-- ==== Sys2Proof/Tests/Slice0.lean ====
section
/-! SUPPORT. The model's own tests, with expected values from 95_test_vectors.md (the vector is named in each comment) or from the
rule named, and for each obligation with hypotheses a state and operands that meet them. -/

open Sys2Proof Sys2Proof.Machine

namespace Sys2Proof.Tests

/-! ## Helpers -/

/-- What `f` shows of the next state. -/
def seen {α : Type} (o : Host.Outcome State Fault Refusal) (f : State → α) : Option α :=
  match o with
  | .next t => some (f t)
  | .fault _ => none
  | .refused _ => none

/-- The output words of the next state. -/
def words (o : Host.Outcome State Fault Refusal) : Option (List OutWord) := seen o (fun t => t.out)

/-- A state with an encode call under way: the accumulator is "A", and "AB" is code 256. -/
def leUnit : LeUnit := ⟨true, 0x41, 257, 1, [(256, ⟨0x41, 0x42⟩)]⟩

/-- A decode call under way: the last code was "A", and "AB" is code 256. -/
def ldUnit : LdUnit := ⟨true, 0x41, 257, 3, [(256, ⟨0x41, 0x42, 0x41, 2⟩)]⟩

/-- The tree of W5: one leaf, 'x'. -/
def oneLeaf : HtUnit := ⟨[(0x78, 3)], true, 1, some 256, [(256, ⟨some 0x78, none⟩)], [(0x78, 1)], []⟩

/-- The tree of T-H6: node 256 = (A, B), node 257 = (C, 256). -/
def threeLeaves : HtUnit where
  freq := [(0x41, 1), (0x42, 1), (0x43, 1)]
  treeValid := true
  nleaves := 3
  root := some 257
  node := [(256, ⟨some 0x41, some 0x42⟩), (257, ⟨some 0x43, some 256⟩)]
  codeLen := [(0x41, 2), (0x42, 2), (0x43, 1)]
  codeBits := [(0x41, 1), (0x42, 3)]

/-- Reset, in raw mode. -/
def raw : State := { State.reset with hi := ⟨true, false, false, false, 0⟩ }

/-- Reset, with a tree. -/
def withTree (u : HtUnit) : State := { State.reset with ht := u, hd := ⟨u.root, 0⟩ }

/-- Reset, with frequencies and no tree. -/
def withFreq (m : Memory (BitVec 32)) : State := { State.reset with ht := { HtUnit.reset with freq := m } }

/-! ## WellFormed: each check refuses an ill-formed term (R62, U6) -/

theorem test_wf_refuses_rdreg : (Instr.rdreg 0x12).wf = false ∧ (Instr.rdreg 0xFF).wf = false ∧ (Instr.rdreg 0x11).wf = true := by
  decide

theorem test_wf_refuses_hfDecbits : (Instr.hfDecbits 9 0x61).wf = false ∧ (Instr.hfDecbits 8 0x61).wf = true := by decide

/-! ## Decoding: the table of legal encodings, one example of each command (95_test_vectors.md) -/

theorem test_decode_hostInterface :
    decode [0x00000000] = .instr .nop [] ∧ decode [0x01000002] = .instr (.rdreg 2) [] ∧
      decode [0x02000003] = .instr (.wrctrl 3) [] ∧ decode [0x03000000] = .instr .clrerr [] ∧
      decode [0x04000000] = .instr .softreset [] := by decide

theorem test_decode_encoder :
    decode [0x10000041] = .instr (.leByte 0x41) [] ∧ decode [0x11000000] = .instr .leEnd [] := by decide

theorem test_decode_decoder :
    decode [0x18000100] = .instr (.ldCode 0x100) [] ∧ decode [0x19000041] = .instr (.ldByte 0x41) [] ∧
      decode [0x1A000000] = .instr .ldEnd [] := by decide

theorem test_decode_bitPacker :
    decode [0x20000ABC] = .instr (.bpPut 0xABC) [] ∧ decode [0x21000000] = .instr .bpFlush [] ∧
      decode [0x280000BC] = .instr (.buPut 0xBC) [] ∧ decode [0x29000000] = .instr .buEnd [] := by decide

theorem test_decode_tree :
    decode [0x30000000] = .instr .hfClear [] ∧ decode [0x31000061] = .instr (.hfCount 0x61) [] ∧
      decode [0x32000066, 0x0000002D] = .instr (.hfSetfreq 0x66 45) [] ∧ decode [0x33000000] = .instr .hfBuild [] ∧
      decode [0x38000066] = .instr (.hfRdfreq 0x66) [] ∧ decode [0x39000061] = .instr (.hfRdlen 0x61) [] ∧
      decode [0x3A000161] = .instr (.hfRdcode 0x61 1) [] := by decide

theorem test_decode_coder :
    decode [0x34000061] = .instr (.hfEnc 0x61) [] ∧ decode [0x35000000] = .instr .hfEncend [] ∧
      decode [0x36000201] = .instr (.hfDecbits 2 0x01) [] ∧ decode [0x37000000] = .instr .hfDecend [] := by decide

/-- The table of illegal words (95_test_vectors.md); the second word of `0x32000161` is consumed. -/
theorem test_decode_illegal :
    decode [0x05000000] = .illegal .unassignedOpcode 0x05 [] ∧ decode [0xFF123456] = .illegal .unassignedOpcode 0xFF [] ∧
      decode [0x00000001] = .illegal .reservedBits 0x00 [] ∧ decode [0x10000141] = .illegal .reservedBits 0x10 [] ∧
      decode [0x02000004] = .illegal .reservedBits 0x02 [] ∧ decode [0x3A000861] = .illegal .reservedBits 0x3A [] ∧
      decode [0x18001000] = .illegal .reservedBits 0x18 [] ∧ decode [0x32000161, 5] = .illegal .reservedBits 0x32 [] ∧
      decode [0x11000001] = .illegal .reservedBits 0x11 [] ∧ decode [0x32000161] = .incomplete := by decide

/-- The same table, encoded. -/
theorem test_encode :
    encode (.wrctrl 3) = [0x02000003] ∧ encode (.hfSetfreq 0x66 45) = [0x32000066, 0x0000002D] ∧
      encode (.hfDecbits 2 0x01) = [0x36000201] ∧ encode (.hfRdcode 0x61 1) = [0x3A000161] ∧ encode (.bpPut 0xABC) = [0x20000ABC] := by
  decide

theorem test_decodeTableWord :
    decodeTableWord 32 0x10000041 = some (.leByte 0x41) ∧ decodeTableWord 32 0x32000066 = some (.hfSetfreq 0x66 0) ∧
      decodeTableWord 64 0x0000002D32000066 = some (.hfSetfreq 0x66 45) ∧ decodeTableWord 32 0x00000001 = none := by decide

theorem test_withFetchWord :
    seen (step (State.reset.withFetchWord 32 0x31000061)) (fun t => (t.cp, t.ht.freqOf 0x61)) = some (1, 1) := by decide

/-! ## Steps -/

/-- `0x10000141` (T-E8). -/
theorem test_step_illegal :
    words (step { State.reset with cmds := [0x10000141] }) = some [⟨.err, 0x00011001⟩] := by decide

/-- R61: the first word of `HF.SETFREQ` waits, and a reset discards it. -/
theorem test_step_halfReceived :
    seen (step { State.reset with cmds := [0x32000061], host := [.reset] }) (fun t => (t.cmds, t.host)) = some ([], []) := by decide

/-- R15: a word transfers. -/
theorem test_step_send :
    seen (step { State.reset with host := [.send 0x03000000] }) (fun t => (t.cmds, t.cp)) = some ([0x03000000], 0) := by decide

/-- R16: the oldest output word leaves. -/
theorem test_step_take :
    seen (step { State.reset with out := [⟨.reg, 1⟩, ⟨.reg, 2⟩], host := [.take] }) (fun t => (outPort t, t.out)) =
      some (some (0, 2), [⟨.reg, 2⟩]) := by decide

/-! ## Host-interface commands -/

theorem test_nop : seen (exec .nop raw) (fun t => (t.cp, t.out, t.hi)) = some (1, [], raw.hi) := by decide

/-- T-C1. -/
theorem test_rdreg : words (exec (.rdreg 0x02) State.reset) = some [⟨.reg, 0x40⟩] := by decide

/-- The table of illegal words: `0x01000012`. -/
theorem test_rdreg_unassigned : words (exec (.rdreg 0x12) State.reset) = some [⟨.err, 0x00020101⟩] := by decide

/-- T-C2: `IRQ_EN` with an error pending raises `irq` at once (R106). -/
theorem test_wrctrl :
    seen (exec (.wrctrl 2) { State.reset with hi := ⟨true, false, true, false, 0x01001802⟩ }) (fun t => (t.hi.leRaw, irq t)) =
      some (false, true) := by decide

/-- T-C2. -/
theorem test_clrerr :
    seen (exec .clrerr { State.reset with hi := ⟨false, true, true, true, 0x01001802⟩ }) (fun t => (t.hi, irq t)) =
      some (⟨false, true, false, false, 0⟩, false) := by decide

/-- T-C4. -/
theorem test_softreset :
    seen (exec .softreset { raw with le := leUnit, out := [⟨.dbyte, 0x41⟩], cp := 4 })
      (fun t => (t.hi.leRaw, t.le.curValid, t.out, t.cp)) = some (false, false, [⟨.dbyte, 0x41⟩], 5) := by decide

/-! ## Dictionary encoder -/

set_option maxRecDepth 40000 in
/-- T-E7: the frozen dictionary. -/
theorem test_leByte_frozen :
    seen (exec (.leByte 0x42) { raw with le := ⟨true, 0x41, 4096, 0, []⟩ }) (fun t => (t.out, t.le.next, t.le.cur, statusWord t)) =
      some ([⟨.code, 0x41⟩], 0x1000, 0x42, 0xC8) := by decide

/-- W1, the second byte: a miss emits 0x041 and inserts "AA" = 0x100. -/
theorem test_leByte_miss :
    seen (exec (.leByte 0x41) { raw with le := ⟨true, 0x41, 256, 0, []⟩ }) (fun t => (t.out, t.le)) =
      some ([⟨.code, 0x41⟩], ⟨true, 0x41, 257, 1, [(256, ⟨0x41, 0x41⟩)]⟩) := by decide

/-- R72, the example: `LE.END` after `LE.BYTE 'A'` from fresh, packed. -/
theorem test_leEnd_packed :
    words (exec .leEnd { State.reset with le := ⟨true, 0x41, 256, 0, []⟩ }) =
      some [⟨.lbyte, 0x41⟩, ⟨.lbyte, 0x00⟩, ⟨.leDone, 1⟩] := by decide

/-- T-C5, the end: raw mode does not flush the packer. -/
theorem test_leEnd_raw :
    seen (exec .leEnd { raw with le := ⟨true, 0x43, 258, 2, []⟩, bp := ⟨0, 4⟩ }) (fun t => (t.out, t.bp)) =
      some ([⟨.code, 0x43⟩, ⟨.leDone, 3⟩], ⟨0, 4⟩) := by decide

/-! ## Dictionary decoder -/

/-- T-D1, the second code: the self-referential case. -/
theorem test_ldCode_self :
    seen (exec (.ldCode 0x100) { State.reset with ld := ⟨true, 0x41, 256, 1, []⟩ }) (fun t => (t.out, t.ld)) =
      some ([⟨.dbyte, 0x41⟩, ⟨.dbyte, 0x41⟩], ⟨true, 0x100, 257, 3, [(256, ⟨0x41, 0x41, 0x41, 2⟩)]⟩) := by decide

/-- T-D4, the second code. -/
theorem test_ldCode_beyond :
    seen (exec (.ldCode 0x102) { State.reset with ld := ⟨true, 0x41, 256, 1, []⟩, bu := ⟨5, 4⟩ })
      (fun t => (t.out, t.hi.errinfo, t.ld.prevValid, t.bu)) =
      some ([⟨.err, 0x01021802⟩], 0x01021802, false, ⟨0, 0⟩) := by decide

/-- R77, the example: the byte 0x00 completes code 0x041. -/
theorem test_ldByte :
    seen (exec (.ldByte 0x00) { State.reset with bu := ⟨0x41, 8⟩ }) (fun t => (t.out, t.bu)) =
      some ([⟨.dbyte, 0x41⟩], ⟨0, 4⟩) := by decide

/-- T-D8: the residue is discarded. -/
theorem test_ldEnd :
    seen (exec .ldEnd { State.reset with ld := ⟨true, 0x42, 257, 2, []⟩, bu := ⟨0, 8⟩ }) (fun t => (t.out, t.bu, t.ld.next)) =
      some ([⟨.ldDone, 2⟩], ⟨0, 0⟩, 256) := by decide

/-! ## BitPacker and BitUnpacker -/

/-- T-P1. -/
theorem test_bpPut :
    seen (exec (.bpPut 0xABC) State.reset) (fun t => (t.out, regValue 0x0A t)) = some ([⟨.lbyte, 0xBC⟩], some 0x000A0004) := by decide

/-- T-P2, the second code. -/
theorem test_bpPut_twoBytes :
    seen (exec (.bpPut 0x123) { State.reset with bp := ⟨0xA, 4⟩ }) (fun t => (t.out, t.bp)) =
      some ([⟨.lbyte, 0x3A⟩, ⟨.lbyte, 0x12⟩], ⟨0, 0⟩) := by decide

/-- T-P3, and T-P5. -/
theorem test_bpFlush :
    words (exec .bpFlush { State.reset with bp := ⟨0xA, 4⟩ }) = some [⟨.lbyte, 0x0A⟩] ∧ words (exec .bpFlush State.reset) = some [] := by
  decide

/-- R85, the example: the second byte. -/
theorem test_buPut :
    seen (exec (.buPut 0x1F) { State.reset with bu := ⟨0xFF, 8⟩ }) (fun t => (t.out, t.bu)) =
      some ([⟨.ucode, 0xFFF⟩], ⟨1, 4⟩) := by decide

/-- T-P8b: an 8-bit residue is discarded with no error. -/
theorem test_buEnd : seen (exec .buEnd { State.reset with bu := ⟨8, 8⟩ }) (fun t => (t.out, t.bu)) = some ([], ⟨0, 0⟩) := by decide

/-! ## Huffman -/

/-- R88. -/
theorem test_hfClear :
    seen (exec .hfClear (withTree threeLeaves)) (fun t => (t.ht, t.hd)) =
      some ({ threeLeaves with freq := [], treeValid := false, nleaves := 0, root := none }, ⟨none, 0⟩) := by decide

/-- T-H9e. -/
theorem test_hfCount_overflow :
    seen (exec (.hfCount 0x41) (withFreq [(0x41, 0xFFFFFFFF)])) (fun t => (t.out, t.ht.freqOf 0x41)) =
      some ([⟨.err, 0x01413106⟩], 0xFFFFFFFF) := by decide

▸ **Instructions for the task**
Repeat the material exactly. Begin with its first line and end with the line that has "def withTree (u".

▸ **Answer to this task**
-- ==== Sys2Proof/Tests/Slice0.lean ====
section
/-! SUPPORT. The model's own tests, with expected values from 95_test_vectors.md (the vector is named in each comment) or from the
rule named, and for each obligation with hypotheses a state and operands that meet them. -/

open Sys2Proof Sys2Proof.Machine

namespace Sys2Proof.Tests

/-! ## Helpers -/

/-- What `f` shows of the next state. -/
def seen {α : Type} (o : Host.Outcome State Fault Refusal) (f : State → α) : Option α :=
  match o with
  | .next t => some (f t)
  | .fault _ => none
  | .refused _ => none

/-- The output words of the next state. -/
def words (o : Host.Outcome State Fault Refusal) : Option (List OutWord) := seen o (fun t => t.out)

/-- A state with an encode call under way: the accumulator is "A", and "AB" is code 256. -/
def leUnit : LeUnit := ⟨true, 0x41, 257, 1, [(256, ⟨0x41, 0x42⟩)]⟩

/-- A decode call under way: the last code was "A", and "AB" is code 256. -/
def ldUnit : LdUnit := ⟨true, 0x41, 257, 3, [(256, ⟨0x41, 0x42, 0x41, 2⟩)]⟩

/-- The tree of W5: one leaf, 'x'. -/
def oneLeaf : HtUnit := ⟨[(0x78, 3)], true, 1, some 256, [(256, ⟨some 0x78, none⟩)], [(0x78, 1)], []⟩

/-- The tree of T-H6: node 256 = (A, B), node 257 = (C, 256). -/
def threeLeaves : HtUnit where
  freq := [(0x41, 1), (0x42, 1), (0x43, 1)]
  treeValid := true
  nleaves := 3
  root := some 257
  node := [(256, ⟨some 0x41, some 0x42⟩), (257, ⟨some 0x43, some 256⟩)]
  codeLen := [(0x41, 2), (0x42, 2), (0x43, 1)]
  codeBits := [(0x41, 1), (0x42, 3)]

/-- Reset, in raw mode. -/
def raw : State := { State.reset with hi := ⟨true, false, false, false, 0⟩ }

/-- Reset, with a tree. -/
def withTree (u : HtUnit) : State := { State.reset with ht := u, hd := ⟨u.root, 0⟩ }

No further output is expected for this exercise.